Stored items:

══════

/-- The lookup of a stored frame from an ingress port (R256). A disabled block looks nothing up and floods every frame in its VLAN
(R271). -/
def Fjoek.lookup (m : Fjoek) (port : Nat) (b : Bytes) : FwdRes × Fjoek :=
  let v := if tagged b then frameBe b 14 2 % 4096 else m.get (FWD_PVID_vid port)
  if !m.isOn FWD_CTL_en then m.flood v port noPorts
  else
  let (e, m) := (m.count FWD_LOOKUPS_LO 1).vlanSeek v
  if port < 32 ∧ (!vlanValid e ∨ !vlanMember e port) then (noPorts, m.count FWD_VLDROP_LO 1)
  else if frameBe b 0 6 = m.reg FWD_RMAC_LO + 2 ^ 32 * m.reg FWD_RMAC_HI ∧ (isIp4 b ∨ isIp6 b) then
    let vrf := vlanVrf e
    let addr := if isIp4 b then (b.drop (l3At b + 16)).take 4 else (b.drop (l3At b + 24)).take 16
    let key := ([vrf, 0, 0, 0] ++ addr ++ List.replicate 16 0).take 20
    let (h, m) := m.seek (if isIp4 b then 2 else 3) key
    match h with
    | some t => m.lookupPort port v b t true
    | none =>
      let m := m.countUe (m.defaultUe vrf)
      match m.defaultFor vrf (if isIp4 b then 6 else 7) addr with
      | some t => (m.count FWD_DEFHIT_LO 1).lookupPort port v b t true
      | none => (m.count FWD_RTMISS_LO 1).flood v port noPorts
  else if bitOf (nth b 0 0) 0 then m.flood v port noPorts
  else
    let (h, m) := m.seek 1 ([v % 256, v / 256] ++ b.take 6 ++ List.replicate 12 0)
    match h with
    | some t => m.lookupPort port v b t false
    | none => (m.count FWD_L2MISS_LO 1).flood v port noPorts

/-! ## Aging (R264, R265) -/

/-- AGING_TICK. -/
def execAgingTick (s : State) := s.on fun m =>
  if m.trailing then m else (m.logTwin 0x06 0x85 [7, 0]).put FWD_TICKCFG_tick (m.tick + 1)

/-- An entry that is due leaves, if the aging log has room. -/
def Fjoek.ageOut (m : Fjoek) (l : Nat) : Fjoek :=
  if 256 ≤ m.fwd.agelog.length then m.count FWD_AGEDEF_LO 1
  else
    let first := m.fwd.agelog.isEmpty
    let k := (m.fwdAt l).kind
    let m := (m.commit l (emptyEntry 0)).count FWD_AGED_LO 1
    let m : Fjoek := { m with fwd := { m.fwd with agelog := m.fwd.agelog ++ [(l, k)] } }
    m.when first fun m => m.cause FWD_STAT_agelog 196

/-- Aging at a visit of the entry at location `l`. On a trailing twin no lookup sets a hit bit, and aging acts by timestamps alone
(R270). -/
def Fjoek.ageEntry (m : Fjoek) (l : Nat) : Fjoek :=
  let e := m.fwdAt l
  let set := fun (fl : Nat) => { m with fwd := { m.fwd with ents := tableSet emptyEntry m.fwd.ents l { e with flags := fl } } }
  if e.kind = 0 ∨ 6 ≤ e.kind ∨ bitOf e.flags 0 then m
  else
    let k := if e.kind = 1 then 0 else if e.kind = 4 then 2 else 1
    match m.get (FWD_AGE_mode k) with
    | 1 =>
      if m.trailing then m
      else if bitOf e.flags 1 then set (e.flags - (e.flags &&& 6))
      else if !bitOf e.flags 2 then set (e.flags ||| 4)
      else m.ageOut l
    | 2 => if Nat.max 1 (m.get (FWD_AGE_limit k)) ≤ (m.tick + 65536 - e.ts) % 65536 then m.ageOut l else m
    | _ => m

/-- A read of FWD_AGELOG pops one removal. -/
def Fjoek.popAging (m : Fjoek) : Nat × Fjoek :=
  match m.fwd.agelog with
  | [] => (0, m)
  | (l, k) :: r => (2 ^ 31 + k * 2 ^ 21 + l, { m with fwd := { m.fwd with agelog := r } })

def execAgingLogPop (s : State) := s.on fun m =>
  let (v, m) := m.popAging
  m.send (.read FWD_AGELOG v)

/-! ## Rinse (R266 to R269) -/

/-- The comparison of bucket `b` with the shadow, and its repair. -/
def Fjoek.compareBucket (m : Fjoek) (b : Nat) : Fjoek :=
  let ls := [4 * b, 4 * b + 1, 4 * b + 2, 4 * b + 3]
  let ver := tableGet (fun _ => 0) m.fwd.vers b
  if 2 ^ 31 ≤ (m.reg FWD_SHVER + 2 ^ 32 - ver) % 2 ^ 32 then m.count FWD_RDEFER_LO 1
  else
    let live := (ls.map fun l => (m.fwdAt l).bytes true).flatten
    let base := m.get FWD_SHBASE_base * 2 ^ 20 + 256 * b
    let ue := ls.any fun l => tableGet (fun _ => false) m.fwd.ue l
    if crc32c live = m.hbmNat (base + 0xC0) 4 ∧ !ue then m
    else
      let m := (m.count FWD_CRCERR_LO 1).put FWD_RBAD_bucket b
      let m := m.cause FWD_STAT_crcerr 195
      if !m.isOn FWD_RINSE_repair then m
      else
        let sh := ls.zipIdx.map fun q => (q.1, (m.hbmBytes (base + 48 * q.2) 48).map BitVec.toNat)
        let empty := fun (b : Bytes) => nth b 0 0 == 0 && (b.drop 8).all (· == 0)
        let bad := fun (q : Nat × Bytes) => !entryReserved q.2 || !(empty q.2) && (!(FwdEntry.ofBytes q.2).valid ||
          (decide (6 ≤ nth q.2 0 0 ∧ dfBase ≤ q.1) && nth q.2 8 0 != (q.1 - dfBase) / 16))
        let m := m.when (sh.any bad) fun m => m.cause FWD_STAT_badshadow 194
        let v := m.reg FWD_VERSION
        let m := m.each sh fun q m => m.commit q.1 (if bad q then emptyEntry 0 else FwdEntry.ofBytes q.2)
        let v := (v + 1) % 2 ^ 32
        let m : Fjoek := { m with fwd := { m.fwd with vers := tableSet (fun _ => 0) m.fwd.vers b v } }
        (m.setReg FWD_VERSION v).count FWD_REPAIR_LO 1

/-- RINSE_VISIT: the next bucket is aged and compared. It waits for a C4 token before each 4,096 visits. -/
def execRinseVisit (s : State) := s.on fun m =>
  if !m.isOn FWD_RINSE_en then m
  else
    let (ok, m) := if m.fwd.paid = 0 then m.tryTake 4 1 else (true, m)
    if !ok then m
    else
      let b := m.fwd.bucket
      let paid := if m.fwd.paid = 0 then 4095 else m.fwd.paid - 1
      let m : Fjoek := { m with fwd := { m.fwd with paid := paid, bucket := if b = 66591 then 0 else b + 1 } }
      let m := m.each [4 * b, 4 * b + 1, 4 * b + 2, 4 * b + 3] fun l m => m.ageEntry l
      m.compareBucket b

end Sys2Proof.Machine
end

══════

> [Assignment]: Across all of the records above, how many lines include the string "ageOut"? Answer with one number only.

> [Problem solution]: 3